● Task requirements
Lines below starting with the line with "(∃ c : FaultCause, faultCode" and going on through the line with "(faultCode i s = none ∧ exec" must be output exactly; the rest of the records must be left out.

*** Begin section ***

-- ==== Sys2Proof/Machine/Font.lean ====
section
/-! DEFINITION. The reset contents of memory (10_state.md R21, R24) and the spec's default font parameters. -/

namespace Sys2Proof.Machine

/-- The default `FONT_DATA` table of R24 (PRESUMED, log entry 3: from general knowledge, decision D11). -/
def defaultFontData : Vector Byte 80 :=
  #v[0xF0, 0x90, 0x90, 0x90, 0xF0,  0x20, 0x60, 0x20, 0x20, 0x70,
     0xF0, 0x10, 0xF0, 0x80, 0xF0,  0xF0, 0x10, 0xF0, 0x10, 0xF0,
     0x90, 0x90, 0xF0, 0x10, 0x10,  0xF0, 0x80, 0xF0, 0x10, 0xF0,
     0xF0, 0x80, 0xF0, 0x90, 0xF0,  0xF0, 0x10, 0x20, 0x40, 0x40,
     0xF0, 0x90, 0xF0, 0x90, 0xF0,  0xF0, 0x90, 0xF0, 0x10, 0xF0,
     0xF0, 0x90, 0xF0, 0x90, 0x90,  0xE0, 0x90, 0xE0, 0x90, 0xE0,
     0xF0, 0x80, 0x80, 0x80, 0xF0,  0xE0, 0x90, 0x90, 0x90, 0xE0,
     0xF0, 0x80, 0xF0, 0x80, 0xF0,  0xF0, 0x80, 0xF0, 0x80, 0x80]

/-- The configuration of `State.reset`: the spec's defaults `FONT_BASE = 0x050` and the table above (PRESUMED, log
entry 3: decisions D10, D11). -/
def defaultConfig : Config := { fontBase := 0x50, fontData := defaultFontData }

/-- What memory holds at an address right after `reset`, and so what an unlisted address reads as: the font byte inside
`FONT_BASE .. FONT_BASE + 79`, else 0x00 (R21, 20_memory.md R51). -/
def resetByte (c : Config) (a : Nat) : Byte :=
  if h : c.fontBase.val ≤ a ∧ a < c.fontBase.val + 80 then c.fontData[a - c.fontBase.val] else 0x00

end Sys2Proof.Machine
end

*** End section ***
*** Begin section ***

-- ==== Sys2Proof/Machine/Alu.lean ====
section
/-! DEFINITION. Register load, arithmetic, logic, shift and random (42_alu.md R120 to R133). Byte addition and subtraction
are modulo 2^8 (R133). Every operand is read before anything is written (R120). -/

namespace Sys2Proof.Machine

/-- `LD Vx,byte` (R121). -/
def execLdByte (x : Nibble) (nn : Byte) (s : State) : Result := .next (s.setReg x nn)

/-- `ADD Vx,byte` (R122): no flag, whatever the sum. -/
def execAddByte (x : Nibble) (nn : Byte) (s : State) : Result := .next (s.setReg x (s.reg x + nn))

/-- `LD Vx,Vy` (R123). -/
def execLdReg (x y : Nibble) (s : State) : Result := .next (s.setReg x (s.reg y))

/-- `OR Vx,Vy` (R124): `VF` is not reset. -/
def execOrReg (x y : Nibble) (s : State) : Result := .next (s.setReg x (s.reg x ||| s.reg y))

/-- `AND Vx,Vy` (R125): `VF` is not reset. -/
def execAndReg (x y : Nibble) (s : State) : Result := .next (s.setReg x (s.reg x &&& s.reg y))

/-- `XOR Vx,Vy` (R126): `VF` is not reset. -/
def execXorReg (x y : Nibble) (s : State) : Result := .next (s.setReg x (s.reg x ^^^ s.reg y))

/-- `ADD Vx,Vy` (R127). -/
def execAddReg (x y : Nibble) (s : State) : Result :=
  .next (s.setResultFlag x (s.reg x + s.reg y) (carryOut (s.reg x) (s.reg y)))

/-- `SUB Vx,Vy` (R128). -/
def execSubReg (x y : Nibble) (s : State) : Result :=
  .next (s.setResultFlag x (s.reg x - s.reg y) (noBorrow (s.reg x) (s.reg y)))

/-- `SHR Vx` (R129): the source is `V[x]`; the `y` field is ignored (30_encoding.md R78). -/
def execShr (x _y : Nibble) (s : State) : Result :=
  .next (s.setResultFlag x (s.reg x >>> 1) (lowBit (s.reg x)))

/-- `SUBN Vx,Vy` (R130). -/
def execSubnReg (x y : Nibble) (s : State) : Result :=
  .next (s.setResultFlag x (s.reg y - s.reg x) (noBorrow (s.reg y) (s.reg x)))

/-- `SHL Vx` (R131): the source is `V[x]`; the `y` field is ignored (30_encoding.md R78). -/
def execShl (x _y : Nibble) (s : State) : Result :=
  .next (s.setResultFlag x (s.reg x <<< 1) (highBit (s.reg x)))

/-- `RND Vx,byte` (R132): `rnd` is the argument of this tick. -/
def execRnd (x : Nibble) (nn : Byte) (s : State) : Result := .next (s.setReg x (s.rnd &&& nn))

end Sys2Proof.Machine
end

*** End section ***
*** Begin section ***

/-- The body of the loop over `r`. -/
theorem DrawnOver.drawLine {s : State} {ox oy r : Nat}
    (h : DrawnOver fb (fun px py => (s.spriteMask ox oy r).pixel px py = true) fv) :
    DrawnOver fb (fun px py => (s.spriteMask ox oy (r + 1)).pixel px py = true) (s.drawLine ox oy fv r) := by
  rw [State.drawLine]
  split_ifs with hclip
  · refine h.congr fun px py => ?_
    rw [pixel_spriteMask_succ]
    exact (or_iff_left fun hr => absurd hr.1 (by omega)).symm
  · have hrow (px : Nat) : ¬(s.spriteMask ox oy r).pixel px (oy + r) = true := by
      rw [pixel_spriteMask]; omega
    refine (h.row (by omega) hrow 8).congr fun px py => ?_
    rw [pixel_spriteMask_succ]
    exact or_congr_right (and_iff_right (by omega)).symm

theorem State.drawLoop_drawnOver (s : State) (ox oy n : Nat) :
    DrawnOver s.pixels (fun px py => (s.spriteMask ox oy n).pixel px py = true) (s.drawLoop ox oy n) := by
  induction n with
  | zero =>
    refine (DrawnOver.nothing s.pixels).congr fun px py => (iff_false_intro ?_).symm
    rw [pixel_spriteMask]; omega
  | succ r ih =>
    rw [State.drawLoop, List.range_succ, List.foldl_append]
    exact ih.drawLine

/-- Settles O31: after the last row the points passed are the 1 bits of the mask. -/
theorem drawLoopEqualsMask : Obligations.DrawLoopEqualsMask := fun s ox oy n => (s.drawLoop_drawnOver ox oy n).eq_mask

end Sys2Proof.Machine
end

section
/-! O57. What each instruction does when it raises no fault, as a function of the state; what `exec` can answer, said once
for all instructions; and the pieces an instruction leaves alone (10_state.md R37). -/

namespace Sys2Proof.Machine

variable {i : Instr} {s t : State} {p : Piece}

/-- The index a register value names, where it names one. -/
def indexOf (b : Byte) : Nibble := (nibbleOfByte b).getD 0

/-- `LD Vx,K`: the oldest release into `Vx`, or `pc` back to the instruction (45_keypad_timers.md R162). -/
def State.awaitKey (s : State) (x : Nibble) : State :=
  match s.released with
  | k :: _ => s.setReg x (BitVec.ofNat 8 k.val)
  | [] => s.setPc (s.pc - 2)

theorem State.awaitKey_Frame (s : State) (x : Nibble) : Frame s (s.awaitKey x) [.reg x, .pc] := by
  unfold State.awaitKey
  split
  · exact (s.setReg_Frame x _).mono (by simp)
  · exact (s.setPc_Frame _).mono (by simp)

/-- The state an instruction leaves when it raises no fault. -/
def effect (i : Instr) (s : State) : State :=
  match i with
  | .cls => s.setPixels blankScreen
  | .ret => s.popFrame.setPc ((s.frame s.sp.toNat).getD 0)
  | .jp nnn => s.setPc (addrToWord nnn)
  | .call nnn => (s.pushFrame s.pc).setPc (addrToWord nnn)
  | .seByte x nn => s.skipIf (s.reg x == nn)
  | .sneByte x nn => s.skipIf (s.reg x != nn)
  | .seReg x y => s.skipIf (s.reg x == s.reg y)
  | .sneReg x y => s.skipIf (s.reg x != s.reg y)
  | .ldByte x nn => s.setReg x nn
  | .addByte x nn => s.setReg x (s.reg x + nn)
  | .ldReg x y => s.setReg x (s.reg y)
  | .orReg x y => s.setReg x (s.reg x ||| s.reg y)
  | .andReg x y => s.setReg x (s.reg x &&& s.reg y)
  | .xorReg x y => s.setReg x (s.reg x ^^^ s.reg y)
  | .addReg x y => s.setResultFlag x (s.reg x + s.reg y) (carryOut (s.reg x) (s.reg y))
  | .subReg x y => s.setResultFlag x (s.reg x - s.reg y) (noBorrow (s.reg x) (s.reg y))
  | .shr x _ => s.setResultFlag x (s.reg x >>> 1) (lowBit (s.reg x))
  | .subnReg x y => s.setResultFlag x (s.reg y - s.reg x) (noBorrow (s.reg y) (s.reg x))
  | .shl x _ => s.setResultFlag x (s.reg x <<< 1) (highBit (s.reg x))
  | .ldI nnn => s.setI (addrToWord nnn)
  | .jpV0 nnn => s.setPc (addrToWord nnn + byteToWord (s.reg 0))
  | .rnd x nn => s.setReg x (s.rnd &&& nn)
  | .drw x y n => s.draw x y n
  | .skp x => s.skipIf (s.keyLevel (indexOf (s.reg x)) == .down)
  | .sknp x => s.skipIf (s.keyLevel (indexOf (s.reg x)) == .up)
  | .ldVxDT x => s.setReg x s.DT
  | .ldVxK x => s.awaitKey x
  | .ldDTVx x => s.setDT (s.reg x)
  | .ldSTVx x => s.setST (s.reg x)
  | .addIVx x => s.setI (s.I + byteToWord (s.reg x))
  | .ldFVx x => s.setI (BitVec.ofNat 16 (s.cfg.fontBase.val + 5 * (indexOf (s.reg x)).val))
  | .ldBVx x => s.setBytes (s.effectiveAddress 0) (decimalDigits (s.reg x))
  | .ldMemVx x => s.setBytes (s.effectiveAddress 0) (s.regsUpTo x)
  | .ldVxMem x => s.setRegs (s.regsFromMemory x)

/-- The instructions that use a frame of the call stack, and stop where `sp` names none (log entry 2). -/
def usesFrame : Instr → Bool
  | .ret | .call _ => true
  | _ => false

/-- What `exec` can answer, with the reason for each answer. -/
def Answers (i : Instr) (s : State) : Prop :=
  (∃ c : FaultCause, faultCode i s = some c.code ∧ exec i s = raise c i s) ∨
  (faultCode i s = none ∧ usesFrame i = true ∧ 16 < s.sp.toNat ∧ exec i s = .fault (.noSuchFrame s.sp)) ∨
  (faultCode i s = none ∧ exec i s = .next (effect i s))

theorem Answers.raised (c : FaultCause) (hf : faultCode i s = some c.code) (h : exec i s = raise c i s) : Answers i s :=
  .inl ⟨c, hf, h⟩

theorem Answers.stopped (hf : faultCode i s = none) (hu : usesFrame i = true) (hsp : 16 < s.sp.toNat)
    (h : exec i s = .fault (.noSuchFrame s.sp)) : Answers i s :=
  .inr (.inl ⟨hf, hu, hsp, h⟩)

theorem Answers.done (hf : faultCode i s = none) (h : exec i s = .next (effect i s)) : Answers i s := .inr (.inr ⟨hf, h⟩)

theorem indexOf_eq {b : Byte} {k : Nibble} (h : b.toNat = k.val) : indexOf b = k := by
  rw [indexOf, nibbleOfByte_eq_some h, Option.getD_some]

*** End section ***

● Task answer
  (∃ c : FaultCause, faultCode i s = some c.code ∧ exec i s = raise c i s) ∨
  (faultCode i s = none ∧ usesFrame i = true ∧ 16 < s.sp.toNat ∧ exec i s = .fault (.noSuchFrame s.sp)) ∨
  (faultCode i s = none ∧ exec i s = .next (effect i s))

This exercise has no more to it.